Delaying acknowledgements in tcp and multiple-instance learning in theory and practice

In this thesis, the problems of deciding when to acknowledge packets in the Transmission Control Protocol and learning in the multiple-instance setting are considered, both under theoretical models and using empirical testing. In most TCP implementations, there is a mechanism for delaying acknowledgments to reduce bandwidth usage. The theoretical model we introduce and study considers the cost of an acknowledgment as a linear combination of the cost of the number of ACKs sent and the cost of the additional latency introduced by the delays. The goal is to reduce the total cost during the life of a connection.
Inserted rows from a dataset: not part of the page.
theorem checkBounds (offset size : U64) :
    Sends s0 (Calm s0) (Calm s0) (Machine.checkBounds offset size) fun _ => Calm s0 :=
  bind (Q := fun _ => Calm s0) (look fun _ h => h) fun _ => ite (fun _ => pure fun _ h => h) fun _ => raise fun _ h => h

theorem settleDuties : ∀ s, Calm s0 s → Calm s0 (Machine.settleDuties s) :=
  writeCalm (fun s => by unfold Machine.settleDuties; split <;> rfl)
    (fun s => by unfold Machine.settleDuties; split <;> rfl) fun s => by unfold Machine.settleDuties; split <;> rfl

theorem mapRange (kind : MapKind) (offset size : U64) :
    Sends s0 (Calm s0) (Calm s0) (Machine.mapRange kind offset size) fun _ => Calm s0 :=
  bind (checkBounds offset size) fun _ => ite (fun _ => pure fun _ h => h) fun _ =>
    bind (transfer kind offset size) fun _ => look fun _ h => h

theorem mapper (kind : MapKind) (offset size : U64) (buf : Nat) :
    Sends s0 (Calm s0) (Calm s0) (Machine.mapper kind offset size buf) fun _ => Calm s0 :=
  bind (updateCalm (fun _ => rfl) (fun _ => rfl) fun _ => rfl) fun _ =>
    bind (updateCalm (fun _ => rfl) (fun _ => rfl) fun _ => rfl) fun _ =>
      (mapRange kind offset size).settledFor settleDuties fun _ => settleDuties

theorem rangeOp (kind : MapKind) (offset size : U64) (buf : Nat) :
    Sends s0 (Calm s0) (Calm s0) (Machine.rangeOp kind offset size buf) fun _ => Calm s0 :=
  bind (updateCalm (fun _ => rfl) (fun _ => rfl) fun _ => rfl) fun _ => bind (look fun _ h => h) fun _ =>
    ite (fun _ => bind (mapper kind offset size buf) fun _ => pure fun _ h => h) fun _ =>
      (raise fun _ h => h).settledFor settleDuties fun _ => settleDuties

/-! ### Bring-up and INIT -/

theorem updateLow {f : State → State} (h1 : ∀ s, (f s).cfg = s.cfg) (h2 : ∀ s, (f s).trace = s.trace)
    (h3 : ∀ s, (f s).sel = s.sel) : Sends s0 E (Low s0) (Machine.update f) fun _ => Low s0 := write h1 h2 h3

theorem outside_of_low : ∀ t, Low s0 t → Outside s0 t := fun _ h => h.1

theorem emitted_cmd0 (p : Params) : emitted p 0 0 p.close = true := by simp [emitted, frameRow]

theorem emitted_cmd16 (p : Params) : emitted p 16 512 p.close = true := by simp [emitted, frameRow]

theorem emitted_cmd55 (p : Params) : emitted p 55 0 p.close = true := by simp [emitted, frameRow]

theorem emitted_cmd41 (p : Params) (a : U32) (h : a = 0 ∨ a = p.hcsArg) : emitted p 41 a p.close = true := by
  by_cases h0 : a = 0
  · simp [emitted, frameRow, h0]
  · obtain h | h := h
    · exact absurd h h0
    · subst h
      unfold emitted frameRow
      simp
      split <;> rfl

/-- A command of bring-up. -/
theorem commandLow {idx : CmdIndex} {arg : U32} (he : emitted s0.cfg idx arg s0.cfg.close = true) :
    Sends s0 (Low s0) (Low s0) (Machine.command idx arg) fun _ => Low s0 :=
  (command he).weaken outside_of_low (fun _ h => h) fun _ _ h => h

theorem failBringUp (e : Err) {Q : Unit → State → Prop} : Sends s0 (Low s0) (Low s0) (Machine.failBringUp e) Q :=
  bind (updateLow (fun _ => rfl) (fun _ => rfl) fun _ => rfl) fun _ => raise fun _ h => h

theorem acmd41 (a : U32) (h : a = 0 ∨ a = s0.cfg.hcsArg) : Sends s0 (Low s0) (Low s0) (Machine.acmd41 a) fun _ => Low s0 :=
  bind (commandLow (emitted_cmd55 _)) fun _ => commandLow (emitted_cmd41 _ a h)

theorem resetLoop (fuel : Nat) : Sends s0 E (Outside s0) (Machine.resetLoop fuel) fun _ => Outside s0 := by
  induction fuel with
  | zero => exact pure fun _ h => h
  | succ fuel ih =>
    exact bind (Q := fun _ => Outside s0) (update fun _ h => h) fun _ =>
      bind ((command (emitted_cmd0 _)).weaken (fun _ h => h) (fun _ h => h) fun _ => outside_of_low) fun _ => ih

theorem v1Loop (fuel : Nat) : Sends s0 (Low s0) (Low s0) (Machine.v1Loop fuel) fun _ => Low s0 := by
  induction fuel with
  | zero => exact failBringUp _
  | succ fuel ih =>
    exact bind (updateLow (fun _ => rfl) (fun _ => rfl) fun _ => rfl) fun _ => bind (acmd41 0 (.inl rfl)) fun r =>
      ite (fun _ => bind (updateLow (fun _ => rfl) (fun _ => rfl) fun _ => rfl) fun _ =>
        updateLow (fun _ => rfl) (fun _ => rfl) fun _ => rfl) fun _ => ih

theorem wait (ms : Nat) : Sends s0 E (Low s0) (Machine.wait ms) fun _ => Low s0 := by
  refine busCall fun s hs => ⟨⟨hs.1.1, ?_⟩, hs.2⟩
  obtain ⟨es, h1, h2, h3⟩ := hs.1.2
  refine ⟨es ++ [.wait ms], ?_, ?_, ?_⟩
  · show s.trace ++ [_] = _
    rw [h1, List.append_assoc]
  · rw [scanFrom_append, h2]
    rfl
  · intro bytes hb
    rw [itemsIn, itemsFrom_append] at hb
    rcases List.mem_append.1 hb with hb | hb
    · exact h3 bytes hb
    · simp [itemsFrom] at hb

theorem v2Loop (fuel : Nat) : Sends s0 (Low s0) (Low s0) (Machine.v2Loop fuel) fun _ => Low s0 := by
  induction fuel with
  | zero => exact failBringUp _
  | succ fuel ih =>
    have hocr : Sends s0 (Low s0) (Low s0) readOperatingConditionRegister fun _ => Low s0 :=
      readOcr.weaken outside_of_low (fun _ h => h) fun _ _ h => h
    have hready : ∀ r : Resp, Sends s0 (Low s0) (Low s0) (if r = r1Ready then do
        let _ ← readOperatingConditionRegister
        Machine.update (State.setDivisor 1)
        Machine.update (State.setBr .ready)
      else Machine.v2Loop fuel : M Unit) fun _ => Low s0 := fun r =>
      ite (fun _ => bind hocr fun _ => bind (updateLow (fun _ => rfl) (fun _ => rfl) fun _ => rfl) fun _ =>
        updateLow (fun _ => rfl) (fun _ => rfl) fun _ => rfl) fun _ => ih
    have hrest : Sends s0 (Low s0) (Low s0) (do
        let _ ← readOperatingConditionRegister
        let r ← Machine.acmd41 (← Machine.look fun s => s.cfg.hcsArg)
        if r = r1Ready then do
          let _ ← readOperatingConditionRegister
          Machine.update (State.setDivisor 1)
          Machine.update (State.setBr .ready)
        else Machine.v2Loop fuel : M Unit) fun _ => Low s0 :=
      bind hocr fun _ => lookAt (fun _ hs => congrArg Params.hcsArg hs.1.1) (bind (acmd41 _ (.inr rfl)) hready)
    refine bind (updateLow (fun _ => rfl) (fun _ => rfl) fun _ => rfl) fun _ =>
      bind (Q := fun _ => Low s0) (look fun _ h => h) fun k => ?_
    split
    · exact bind (Q := fun _ => Low s0) (look fun _ h => h) fun ms => bind (wait ms) fun _ => hrest
    · exact hrest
The empirical study presents and compares modifications to the TCP receiver to determine which mechanisms perform best in practice. The problem of learning from multiple-instance examples has applications in the development of pharmaceutical drugs. A drug molecule can be considered as a set of points in a weighted high-dimensional feature space, where each point corresponds to a different shape the drug is likely to take. In almost all prior work, the labels have been Boolean. We extend this problem to the setting in which the labels are real values. In this setting, we prove hardness results for the PAC model and present an algorithm that exactly learns a target point when provided with a newly defined multiple-instance membership query (MI-MQ) oracle. We also empirically compare the performance of several algorithms on real and artificial data.